/-- A step is the core's or a reset, or it leaves the core's side alone. -/
theorem step_next_cases {s t : State} (h : step s = .next t) :
    (∃ rest, s.coreNext rest ∧ coreStep { s with schedule := rest } = .next t) ∨
    (∃ rest, s.schedule = .reset :: rest ∧ t = State.pinReset { s with schedule := rest }) ∨
    t.coreSide = s.coreSide := by
  obtain ⟨hs, ho⟩ | ⟨mv, rest, hs, ho⟩ := step_cases h
  · exact .inl ⟨[], .inl ⟨hs, rfl⟩, by rw [ho, ← hs]⟩
  · obtain ⟨rfl, hcore⟩ | ⟨rfl, hreset⟩ | hkept := runMove_cases ho.symm
    · exact .inl ⟨rest, .inr hs, hcore⟩
    · exact .inr (.inl ⟨rest, hs, hreset⟩)
    · exact .inr (.inr hkept)

end Sys2Proof.Machine
end

section
/-! PROOFS. The writers of the flags (10_state.md R37). -/

namespace Sys2Proof.Machine

/-- Both flag registers of `s` stand in `t`. -/
abbrev State.KeepsFlags (s t : State) : Prop := t.flagA = s.flagA ∧ t.flagB = s.flagB

/-- The flag register ASL does not name, in the words of R37. -/
abbrev State.KeepsOtherFlag (s t : State) (f : OpFields) : Prop := t.flag (other f.asl) = s.flag (other f.asl)

theorem keepsFlags_of_coreSide {s t : State} (h : t.coreSide = s.coreSide) : s.KeepsFlags t :=
  ⟨congrArg CoreSide.flagA h, congrArg CoreSide.flagB h⟩

theorem flag_of_keepsFlags {s t : State} (h : s.KeepsFlags t) (x : Acc) : t.flag x = s.flag x := by
  cases x with
  | a => exact h.1
  | b => exact h.2

/-- NOP makes no call of the ALU (R149). -/
theorem opBody_nop_keepsFlags (f : OpFields) (s : State) : s.KeepsFlags (opBody .nop f s) := by
  simp [State.KeepsFlags, opBody_flagA, opBody_flagB]

theorem opBody_keepsOtherFlag (op : AluOp) (f : OpFields) (s : State) : s.KeepsOtherFlag (opBody op f s) f := by
  cases hasl : f.asl with
  | a => simp [State.KeepsOtherFlag, other, State.flag, opBody_flagB, hasl]
  | b => simp [State.KeepsOtherFlag, other, State.flag, opBody_flagA, hasl]

/-- An OP instruction that completes leaves the flags its body leaves. -/
theorem runOp_keepsFlags_opBody {op : AluOp} {f : OpFields} {s t : State} (h : runOp op f s = .next t) :
    (opBody op f s).KeepsFlags t := by
  obtain ⟨-, ho⟩ | ⟨-, -, ho⟩ | ⟨-, -, ho⟩ := runOp_cases h <;> cases ho
  exact ⟨rfl, rfl⟩

/-- An RT instruction that completes leaves the flags its body leaves. -/
theorem runRt_keepsFlags_opBody {op : AluOp} {f : OpFields} {s t : State} (h : runRt op f s = .next t) :
    (opBody op f s).KeepsFlags t := by
  obtain ⟨-, ho⟩ | ⟨-, -, ho⟩ | ⟨_, _, -, -, -, ho⟩ | ⟨_, _, -, -, -, ho⟩ := runRt_cases h <;> cases ho
  exact ⟨rfl, rfl⟩

/-- LD writes no flag (R37). -/
theorem execLd_keepsFlags {id : Word} {dst : Dst} {s t : State} (h : execLd id dst s = .next t) : s.KeepsFlags t := by
  obtain ⟨-, ho⟩ | ⟨-, ho⟩ := execLd_cases h <;> cases ho
  simp [State.KeepsFlags]

/-- What the flags can do where OP or RT leaves the flags of the body. -/
theorem keepsFlags_or_aluWrites {op : AluOp} {f : OpFields} {s t : State} (h : (opBody op f s).KeepsFlags t) :
    s.KeepsFlags t ∨ op ≠ .nop ∧ s.KeepsOtherFlag t f := by
  by_cases hop : op = .nop
  · subst hop
    obtain ⟨nopA, nopB⟩ := opBody_nop_keepsFlags f s
    exact .inl ⟨h.1.trans nopA, h.2.trans nopB⟩
  · exact .inr ⟨hop, (flag_of_keepsFlags h _).trans (opBody_keepsOtherFlag op f s)⟩

/-- R37 for one instruction: both flag registers stand, or it is an OP or RT instruction whose ALU field is not NOP. -/
theorem exec_keepsFlags_or_aluWrites {i : Instr} {s t : State} (h : exec i s = .next t) :
    s.KeepsFlags t ∨
      ∃ op f, (i.form = .op op f ∨ i.form = .rt op f) ∧ op ≠ .nop ∧ s.KeepsOtherFlag t f := by
  obtain ⟨op, f, hform, he⟩ | ⟨op, f, hform, he⟩ | ⟨_, _, -, he⟩ | ⟨_, _, _, -, he⟩ | ⟨_, -, he⟩ := exec_shape i s <;>
    rw [he] at h
  · exact (keepsFlags_or_aluWrites (runOp_keepsFlags_opBody h)).imp_right fun hw => ⟨op, f, .inl hform, hw⟩
  · exact (keepsFlags_or_aluWrites (runRt_keepsFlags_opBody h)).imp_right fun hw => ⟨op, f, .inr hform, hw⟩
  · exact .inl (execLd_keepsFlags h)
  · rw [jumpIf_eq] at h; cases h
    exact .inl ⟨rfl, rfl⟩
  · rw [execCall_eq] at h; cases h
    exact .inl ⟨rfl, rfl⟩

/-- R37 for a core step: taking an interrupt writes no flag, and an instruction only as above. -/
theorem coreStep_keepsFlags_or_aluWrites {s t : State} (h : coreStep s = .next t) :
    s.KeepsFlags t ∨
      ∃ i op f, s.intPending = false ∧ s.fetches i ∧ (i.form = .op op f ∨ i.form = .rt op f) ∧ op ≠ .nop ∧
        s.KeepsOtherFlag t f := by
  obtain ⟨-, ho⟩ | ⟨hpending, i, hi, ho⟩ | ⟨-, e, -, ho⟩ := coreStep_cases h
  · cases ho; exact .inl ⟨rfl, rfl⟩
  · exact (exec_keepsFlags_or_aluWrites ho.symm).imp_right fun ⟨op, f, hw⟩ => ⟨i, op, f, hpending, hi, hw⟩
  · cases ho

/-- Settles O50: by the agent that moves; the agents outside the core write nothing on the core's side. -/
theorem flagsOnlyByALU : Obligations.FlagsOnlyByALU := by
  intro s t h
  obtain ⟨rest, hnext, hcore⟩ | ⟨rest, hs, rfl⟩ | hkept := step_next_cases h
  · obtain hflags | ⟨i, op, f, hpending, hi, hw⟩ := coreStep_keepsFlags_or_aluWrites hcore
    · exact .inl hflags
    · exact .inr (.inr ⟨i, rest, op, f, hnext, hpending, hi, hw⟩)
  · exact .inr (.inl ⟨rest, hs, rfl, rfl⟩)
  · exact .inl (keepsFlags_of_coreSide hkept)

end Sys2Proof.Machine
end

section
/-! PROOFS. The P input of the ALU: what P-SELECT chooses, and the operations that never see it (40_op.md R132). -/

namespace Sys2Proof.Machine

/-! ### What an addition leaves in its accumulator -/

/-- The exact signed sum, narrowed, is the sum modulo 65536 (R143). -/
theorem addFlags_fst (f : Flags) (q p : Word) (cin : Bool) :
    (addFlags f q p cin).1 = q + p + BitVec.ofNat 16 (bitNat cin) := by
  simp [addFlags, BitVec.ofInt_add]

theorem aluResult_add_fst (s : State) (x : Acc) (p : Word) : (s.aluResult .add x p).1 = s.acc x + p :=
  (addFlags_fst _ _ _ _).trans (BitVec.add_zero _)

/-- The selected accumulator after the body: the ALU result, unless the operation is NOP or the transfer wins (R133). -/
theorem opBody_acc (op : AluOp) (f : OpFields) (s : State) :
    (opBody op f s).acc f.asl =
      if f.dst = accDst f.asl then s.bus f
      else if op ≠ .nop then (s.aluResult op f.asl (s.pOf f)).1 else s.acc f.asl := by
  cases hasl : f.asl with
  | a => simp [State.acc, accDst, opBody_a, hasl]
  | b => simp [State.acc, accDst, opBody_b, hasl]

theorem nextPc_acc (s : State) (x : Acc) : s.nextPc.acc x = s.acc x := by cases x <;> rfl

/-- ADD beside a transfer elsewhere adds the P input of the state before the instruction. -/
theorem opBody_add_acc (f : OpFields) (s : State) (h : f.dst ≠ accDst f.asl) :
    (opBody .add f s).acc f.asl = s.acc f.asl + s.pOf f := by
  rw [opBody_acc, if_neg h, if_pos (by decide), aluResult_add_fst]

/-! ### The operations with no P operand -/

/-- The nine operations on which P-SELECT has no effect, their P input being forced or unused (R132). -/
abbrev opsWithoutP : List AluOp := [.nop, .dec, .inc, .cmp, .shr1, .shl1, .shl2, .shl4, .xchg]

/-- The ALU computes these from the accumulator, the carry and the flags alone: one equation of `alu` each. -/
theorem alu_of_mem_opsWithoutP {op : AluOp} (h : op ∈ opsWithoutP) (q p p' : Word) (ci : Bool) (f : Flags) (s1 : Bool) :
    alu op q p ci f s1 = alu op q p' ci f s1 := by
  fin_cases h <;> rfl

theorem aluStep_of_mem_opsWithoutP {op : AluOp} (h : op ∈ opsWithoutP) (s : State) (x : Acc) (p p' : Word) :
    s.aluStep op x p = s.aluStep op x p' := by
  by_cases hop : op = .nop
  · subst hop; rfl
  · have hresult : s.aluResult op x p = s.aluResult op x p' := alu_of_mem_opsWithoutP h ..
    rw [aluStep_of_ne s op x p hop, aluStep_of_ne s op x p' hop, hresult]

/-- P-SELECT reaches the state through the P input alone, so these operations are blind to it. -/
theorem opBody_psel_of_mem_opsWithoutP {op : AluOp} (h : op ∈ opsWithoutP) (f : OpFields) (s : State) (psel : PSel) :
    opBody op { f with psel := psel } s = opBody op f s := by
  have hstep := aluStep_of_mem_opsWithoutP h (s.srcEffect f.src) f.asl (s.pInput psel (s.bus f)) (s.pOf f)
  exact congrArg (fun t => ((t.writeDst f.dst (s.bus f)).stepPointers f).multiply) hstep

/-- Settles O24: ADD shows the P input; the nine others give one body for every P-SELECT. -/
theorem pSelectInputs : Obligations.PSelectInputs := by
  intro s f hready
  refine ⟨fun hdst => ⟨_, exec_opInstr_ready .add f s hready, ?_⟩, fun op hop psel => ?_⟩
  · rw [nextPc_acc, opBody_add_acc f s hdst]
    refine ⟨?ram, ?idb, ?m, ?n⟩ <;> intro hpsel <;> rw [State.pOf, hpsel] <;> rfl
  · have hexec := exec_opInstr_ready op { f with psel := psel } s hready
    rw [opBody_psel_of_mem_opsWithoutP hop] at hexec
    exact ⟨_, exec_opInstr_ready op f s hready, hexec⟩

end Sys2Proof.Machine
end

section
/-! PROOFS. OP on the ALU side: the shape in which every operation completes, and the logic and shift operations
(41_op_alu.md R149 to R152, R159, R161 to R164). -/

namespace Sys2Proof.Machine

/-! ### NOP (R149) -/

theorem opBody_nop_a (f : OpFields) (s : State) (h : f.dst ≠ .a) : (opBody .nop f s).a = s.a := by
  simp [opBody_a, h]

theorem opBody_nop_b (f : OpFields) (s : State) (h : f.dst ≠ .b) : (opBody .nop f s).b = s.b := by
  simp [opBody_b, h]

/-- Settles O16: the body of NOP makes no call of the ALU, so only the transfer can reach an accumulator. -/
theorem nopKeepsFlags : Obligations.NopKeepsFlags := by
  intro s f hready
  obtain ⟨hflagA, hflagB⟩ := opBody_nop_keepsFlags f s
  exact ⟨_, exec_opInstr_ready .nop f s hready, hflagA, hflagB, opBody_nop_a f s, opBody_nop_b f s⟩

/-! ### How an ALU operation completes -/

theorem nextPc_flag (s : State) (x : Acc) : s.nextPc.flag x = s.flag x := by cases x <;> rfl

/-- The selected flag register after the body: the flags of the ALU, whatever the transfer writes (D6). -/
theorem opBody_flag (op : AluOp) (f : OpFields) (s : State) (hop : op ≠ .nop) :
    (opBody op f s).flag f.asl = (s.aluResult op f.asl (s.pOf f)).2 := by
  cases hasl : f.asl with
  | a => simp [State.flag, opBody_flagA, hasl, hop]
  | b => simp [State.flag, opBody_flagB, hasl, hop]

/-- An OP row completes with the word and the flags the ALU makes of its inputs. -/
theorem aluCompletes_of_aluResult {op : AluOp} {f : OpFields} {s : State} {r : Word} {flagsAre : Flags → Prop}
    (hready : s.ready f) (hop : op ≠ .nop) (hword : (s.aluResult op f.asl (s.pOf f)).1 = r)
    (hflags : flagsAre (s.aluResult op f.asl (s.pOf f)).2) : aluCompletes (opInstr op f) f s r flagsAre := by
  refine ⟨_, exec_opInstr_ready op f s hready, ?pc, ?acc, fun _ => ?flag, ?other⟩
  case pc => rw [nextPc_pc, opBody_pc]
  case acc => rw [nextPc_acc, opBody_acc, if_pos hop, hword]
  case flag => rwa [nextPc_flag, opBody_flag op f s hop]
  case other => exact (nextPc_flag _ _).trans (opBody_keepsOtherFlag op f s)

/-- The logic flags are the five of Table 3-3, whatever free value stands for S1 (R147). -/
theorem logicFlagsAre_logicFlags (r : Word) (c s1 : Bool) : logicFlagsAre (logicFlags r c s1) r c :=
  ⟨BitVec.msb_eq_getLsbD_last r, by simp [logicFlags], rfl, rfl, rfl⟩

/-- A logic or shift row, from the word `r` and the carry `c` the ALU gives it. -/
theorem aluCompletes_of_withLogic (op : AluOp) {f : OpFields} {s : State} {r : Word} {c : Bool} (hready : s.ready f)
    (hop : op ≠ .nop) (hresult : s.aluResult op f.asl (s.pOf f) = withLogic r c (Config.freeBit s.freeIndex)) :
    aluCompletes (opInstr op f) f s r (logicFlagsAre · r c) :=
  aluCompletes_of_aluResult hready hop (by rw [hresult]; rfl) (by rw [hresult]; exact logicFlagsAre_logicFlags r c _)

/-! ### The logic operations (R150, R151, R152, R159) -/

/-- Settles O17: OR, AND and XOR are the ALU's own words, and CMP's complement is a subtraction from FFFFH. -/
theorem logicResults : Obligations.LogicResults := by
  intro s f hready
  have hcmp : 0xFFFF - s.acc f.asl = ~~~s.acc f.asl := BitVec.allOnes_sub_eq_not _
  refine ⟨aluCompletes_of_withLogic .or hready (by decide) rfl,
    aluCompletes_of_withLogic .and hready (by decide) rfl,
    aluCompletes_of_withLogic .xor hready (by decide) rfl, ?_⟩
  rw [hcmp]
  exact aluCompletes_of_withLogic .cmp hready (by decide) rfl
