-- ==== Sys2Proof/Machine/Regs.lean ====
section
/-! DEFINITION. The registers of the control page (chapter 12, Table 12.3): every field of the spec's register
tables as a byte offset within the page and a bit range. Fields of one chiplet-scope page count from the page's
base; fields of a tile's page (SEQ_, MEM_, LOOM_, CHN_) from that tile's page. -/

namespace Sys2Proof.Machine

/-- A register field: the offset of its register in the control page, its lowest bit, its width. -/
structure Fld where
  off : Nat
  lo : Nat
  w : Nat
  deriving DecidableEq, Repr

/-- A field of a register word. -/
def fldGet (f : Fld) (x : Word) : Nat := bits x.toNat f.lo f.w

/-- A register word with a field replaced. -/
def fldSet (f : Fld) (x : Word) (v : Nat) : Word := BitVec.ofNat 64 (setBits x.toNat f.lo f.w v)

== Task instructions ==
Set down exactly the lines of the data above, beginning with the line that has "base; fields of" and ending with the line that has "field replaced. -/", and no others.

== Response ==
base; fields of a tile's page (SEQ_, MEM_, LOOM_, CHN_) from that tile's page. -/

namespace Sys2Proof.Machine

/-- A register field: the offset of its register in the control page, its lowest bit, its width. -/
structure Fld where
  off : Nat
  lo : Nat
  w : Nat
  deriving DecidableEq, Repr

/-- A field of a register word. -/
def fldGet (f : Fld) (x : Word) : Nat := bits x.toNat f.lo f.w

/-- A register word with a field replaced. -/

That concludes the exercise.